Мы же настаиваем на том, что первым и последним субъектом "Зеркала" как этического поступка и внутри и вовне фильма является его постановщик. Режиссер Андрей Тарковский – не повествующий субъект, а субъект высказывания. Высказывание же здесь - кинематографическим способом актуализованная его, Тарковского, внутренняя речь (иными словами, "поток сознания"), строение которой подобно алогичной композиции сна.
Тарковский осуществил впервые в отечественном кино то, что задумывал Эйзенштейн и пытался реализовать, вдохновленный чтением "Улисса" Д. Джойса, но только, к сожалению, в своем воображении. С этой точки зрения вполне понятен пролог, в котором художник утверждает свое право "овнешнить" поток внутренней речи, стихийный, может быть, и ему самому не всюду внятный, не боясь непонимания окружающих. Уместнее поэтому не столько реплика "Я могу говорить", сколько - "Я не боюсь говорить". В конце концов, косноязычие всегда результат внутренней несвободы, страха перед внешним миром. Тарковский решился на свободное высказывание о своих комплексах и был последователен. Он признавался в едва ли не подсознательном желании освободиться от видений дома, оставленных в памяти детством. Освобождение здесь было равносильно и возвращению в семейное единение, нерушимое и нескончаемое. Жажда внутреннего воссоединения здания собственной жизни сочеталась у Тарковского с идеей единства мироздания. Вот то, что провоцировало и сплавляло поток внутренней речи художника. Но и то и другое было на деле утопией, отчего, кстати говоря, так трудно давался монтаж картины. Сиротство, одинокое блуждание в суетном мире - реальность и хронический недуг художника. Каждый, кто хотя бы бегло листал "Мартиролог" рубежа 1970-1980-х, не мог не почувствовать беспросветного, до смертной тоски одиночества.
Дом, так старательно воссозданный в "Зеркале", по происхождению жилье временное - съемная "дача" . В фильме дачное существование оборачивается мифом наивного единства с природой, отодвинувшим реальное коммунальное сиротство на Щипке на периферию метафизических переживаний художника. Деревенская дача - убежище детских сновидений.
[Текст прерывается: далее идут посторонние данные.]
/-- The card part of a slot block: 7 bytes when the card bit is set. -/
def readCard (flags : Nat) (bs : List Byte) : Option (Option CardId × List Byte) :=
  if bitOf flags 5 then
    if 7 ≤ bs.length then some (some (cardIdAt bs 0), bs.drop 7) else none
  else some (none, bs)

/-- The echo part of a slot block (R14): NO_ECHO stands only with the echo bit, a distance is at most 4095 and a quality at most 15. -/
def readEcho (flags : Nat) (bs : List Byte) : Option (Option Echo × List Byte) :=
  match bitOf flags 6, bitOf flags 7 with
  | false, false => some (none, bs)
  | false, true => none
  | true, true => some (some .noEcho, bs)
  | true, false =>
    match bs with
    | d1 :: d0 :: q :: rest =>
      if numberOf [d1, d0] ≤ 4095 ∧ q.toNat ≤ 15 then some (some (.heard (numberOf [d1, d0]) q.toNat), rest) else none
    | _ => none

/-- The slot blocks of a reply body; every byte of the body belongs to one of them. -/
def readSlots : Nat → List Byte → Option (List SlotReport)
  | 0, [] => some []
  | 0, _ :: _ => none
  | _ + 1, [] => none
  | n + 1, flags :: bs =>
    match readCard flags.toNat bs with
    | none => none
    | some (card, bs') =>
      match readEcho flags.toNat bs' with
      | none => none
      | some (echo, rest) =>
        match readSlots n rest with
        | none => none
        | some slots => some ({ contacts := contactBits flags.toNat 0, card := card, echo := echo } :: slots)

/-- A reply body for a station with this many slots. -/
def readBody (slotCount : Nat) : List Byte → Option PollReport
  | revision :: inputs :: count :: blocks =>
    if inputs.toNat < 8 ∧ count.toNat = slotCount then
      match readSlots slotCount blocks with
      | none => none
      | some slots =>
        some { revision := revision
               inputs := { door := bitOf inputs.toNat 0, flood := bitOf inputs.toNat 1, aux := bitOf inputs.toNat 2 }
               slots := slots }
    else none
  | _ => none

/-- The bytes from the node address to the check byte sum to 0 modulo 256 (R10). -/
def sumsToZero (bs : List Byte) : Bool := bs.foldl (· + ·) (0 : Byte) == 0

/-- A station bus frame: start byte, address, kind, length, body and a check byte that makes the sum 0 (R10). -/
def busFrame (node kind : Nat) (body : List Byte) : List Byte :=
  let inner := byteOf node :: byteOf kind :: byteOf body.length :: body
  0x5A :: inner ++ [0 - inner.foldl (· + ·) (0 : Byte)]

/-- The reply of the node at this address with this many slots, if the bytes are a valid one (R14; the gap between bytes is the
business of BUS_BYTE_GAP_TIMEOUT). -/
def readReply (node slotCount : Nat) : List Byte → Option PollReport
  | start :: addr :: kind :: len :: rest =>
    if start = 0x5A ∧ addr.toNat = node ∧ kind = 0x83 ∧ rest.length = len.toNat + 1 ∧ sumsToZero (addr :: kind :: len :: rest) = true then
      readBody slotCount (rest.take len.toNat)
    else none
  | _ => none

end Sys2Proof.Machine
end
Здесь не живут, а обитают, сему дому причащаются. Заметим, что более "домашняя" Марина Тарковская не хочет соглашаться, что нелюбимая тесная коммуналка на Щипке порождала ощущение сиротства. "Не было сиротства!" – говорит сестра, утверждая, что брат "сам его создавал".
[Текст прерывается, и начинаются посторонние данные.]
-- ==== Sys2Proof/Machine/ResetClock.lean ====
section
/-!
DEFINITION. The two resets and the district clock: COLD_START, WARM_START, CLOCK_TICK, HOUR_BOUNDARY.
-/
namespace Sys2Proof.Machine

/-! ### Cold start -/

/-- COLD_START (R189): every block in its cold-start state. The queue of waiting commands is not the part's. -/
def execColdStart (s : State) : Host.Outcome State Fault Refusal := .next { State.reset with pending := s.pending }

/-! ### Warm start -/

/-- Every bound action in flight is completed, its unended parts not engaged, and its held event posted (R169). -/
def State.abandonActions (s : State) : State :=
  State.completeActions
    { s with actions := s.actions.map fun a => { a with parts := a.parts.map fun p => { p with state := p.state.giveUp } } }

/-- A container at a warm start that resumes this mode (R22, R27, R112, R151, R152; in CONFIGURE a seating check stays as it was, DEDUCED, assumption
17, unsafe). -/
def Container.warm (mode : Mode) (k : Container) : Container :=
  { k with
    hatch := .rest
    est := { k.est with flight := none, postDeposit := none, periodic := none }
    settleHL := .deferred
    settleLL := .deferred
    seatingCheck := k.seatingCheck || mode != .configure
    outputs := .rest
    lampHold := none
    marker := none
    contacts := .all .cleared }

/-- A station at a warm start that resumes this mode (R22, R152): the revision advances once if the rebuilding alters the image. -/
def Station.warm (mode : Mode) (st : Station) : Station :=
  { st with
    online := true
    misses := 0
    inputs := .all .cleared
    revision := if st.slots.any fun k => k.outputs != .rest then st.revision + 1 else st.revision
    acknowledged := none
    resend := true
    status := if mode = .configure then .suspended else .unarmed
    slots := st.slots.map (Container.warm mode) }

/-- The service port's gate at a warm start (R195). -/
def Grant.warm (g : Grant) : Grant :=
  { g with state := if g.state = .granted then .restricted else g.state, inactivity := none }

/-- The directory at a warm start (R74, R80, R81). -/
def Directory.warm (d : Directory) : Directory :=
  { d with
    cards := d.cards.map fun r => { r with reserved := 0 }
    cursorGateway := none
    cursorService := none
    edit := none }

/-- Every block's warm-start state (R22, R27, R74, R80, R81, R91, R112, R113, R128, R150, R152, R188, R189, R195). -/
def State.warmBlocks (s : State) : State :=
  { s with
    startKind := .warm
    stations := s.stations.map (Option.map (Station.warm s.mode))
    bus := { visiting := none, last := none, sent := [] }
    directory := s.directory.warm
    waiting := []
    round := none
    ops := s.ops.map fun _ => none
    gateway := .idle
    service := .idle
    grant := s.grant.warm }

/-- The warm start (R188): held events posted, every block reset, the estimator's schedule entered outside CONFIGURE (R28), RESTARTED(WARM)
posted last (R179). -/
def State.warmStart (s : State) : State :=
  let s := s.abandonActions.warmBlocks.releaseClaims
  let s := if s.mode = .configure then s else s.startSchedule
  s.post .restarted none none (.restarted .warm s.mode)

/-- WARM_START (R188). -/
def execWarmStart (s : State) : Host.Outcome State Fault Refusal := .next s.warmStart

/-! ### The clock -/

/-- One second of the clock; reaching a multiple of 3600 makes an hour-boundary notice due (R6, R7). -/
def Clock.tick (k : Clock) : Clock :=
  let second := if k.second + 1 < 86400 then k.second + 1 else 0
  let day := if k.second + 1 < 86400 then k.day else if k.day + 1 ≤ 65535 then k.day + 1 else 0
  { k with day := day, second := second, boundaryDue := k.boundaryDue || second % 3600 == 0 }

/-- One second of an interval timer (section 1.2); at 0 it waits for its expiry to be taken (DEDUCED, assumption 3, safe). -/
def tickTimer (t : Timer) : Timer := t.map fun r => r - 1

/-- One second of a settle window. -/
def Settle.tick : Settle → Settle
  | .settling r => .settling (r - 1)
  | x => x

/-- One second of a container's timers. -/
def Container.tick (k : Container) : Container :=
  { k with
    est :=
      { k.est with
        flight := k.est.flight.map fun x => { x with timeout := x.timeout - 1 }
        periodic := tickTimer k.est.periodic
        postDeposit := tickTimer k.est.postDeposit }
    hatch := { k.hatch with window := tickTimer k.hatch.window, deposit := tickTimer k.hatch.deposit }
    settleHL := k.settleHL.tick
    settleLL := k.settleLL.tick
    lampHold := tickTimer k.lampHold }

/-- One second of a confirmation window. -/
def PartState.tick : PartState → PartState
  | .window r => .window (r - 1)
  | x => x

/-- One second of every interval timer (section 1.2). -/
def State.tickTimers (s : State) : State :=
  { s with
    stations := s.stations.map (Option.map fun st => { st with slots := st.slots.map Container.tick })
    ops := s.ops.map (Option.map fun op => { op with timer := tickTimer op.timer })
    actions := s.actions.map fun a => { a with parts := a.parts.map fun p => { p with state := p.state.tick } }
    grant := { s.grant with inactivity := tickTimer s.grant.inactivity } }

/-- CLOCK_TICK (R6). -/
def execClockTick (s : State) : Host.Outcome State Fault Refusal := .next { s.tickTimers with clock := s.clock.tick }

/-- Stage 4 and the forecast evaluation of one container (R45, R118). -/
def State.hourOf (c : Nat) (s : State) : State :=
  match (s.container? c).bind Container.latched with
  | none => s
  | some x =>
    let s := s.updEst c (Estimator.stage4 x)
    s.forecastEvaluation c (s.forecastOf c)

/-- HOUR_BOUNDARY (R7): the notice the counting has made due, taken by every container with a latched setup. Without one due there is no boundary
(DESIGN CHOICE, assumption 4, unsafe). The containers take it in ascending number, stage 4 and evaluation one container after another (DESIGN CHOICE,
assumption 33, unsafe). -/
def State.hourBoundary (s : State) : State :=
  if s.clock.boundaryDue then forEach s.containersInUse State.hourOf { s with clock := { s.clock with boundaryDue := false } }
  else s

/-- HOUR_BOUNDARY (R7, R45, R118). -/
def execHourBoundary (s : State) : Host.Outcome State Fault Refusal := .next s.hourBoundary

end Sys2Proof.Machine
end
Городской дом Повествователя в "Зеркале" - неуютная декорация, то пустынная, с траурно занавешенными окнами, то место выяснения семейных отношений, то какой-то постоялый двор, где собираются испанцы, в детстве насильно оторванные от родины. В восприятии Салынского, например, это пустая квартира "с ободранными стенами, пространство которой кажется огромным и запутанным, сплетается в узел, вызывая характерное для снов ощущение беспричинной тревоги". Ощущение неуюта, отдаленности друг от друга близких, родных людей - вот что несет в себе это квартирное пространство. Нет единого дома, нет и объединяющего домашнего тепла. Таково субъективное переживание Автора.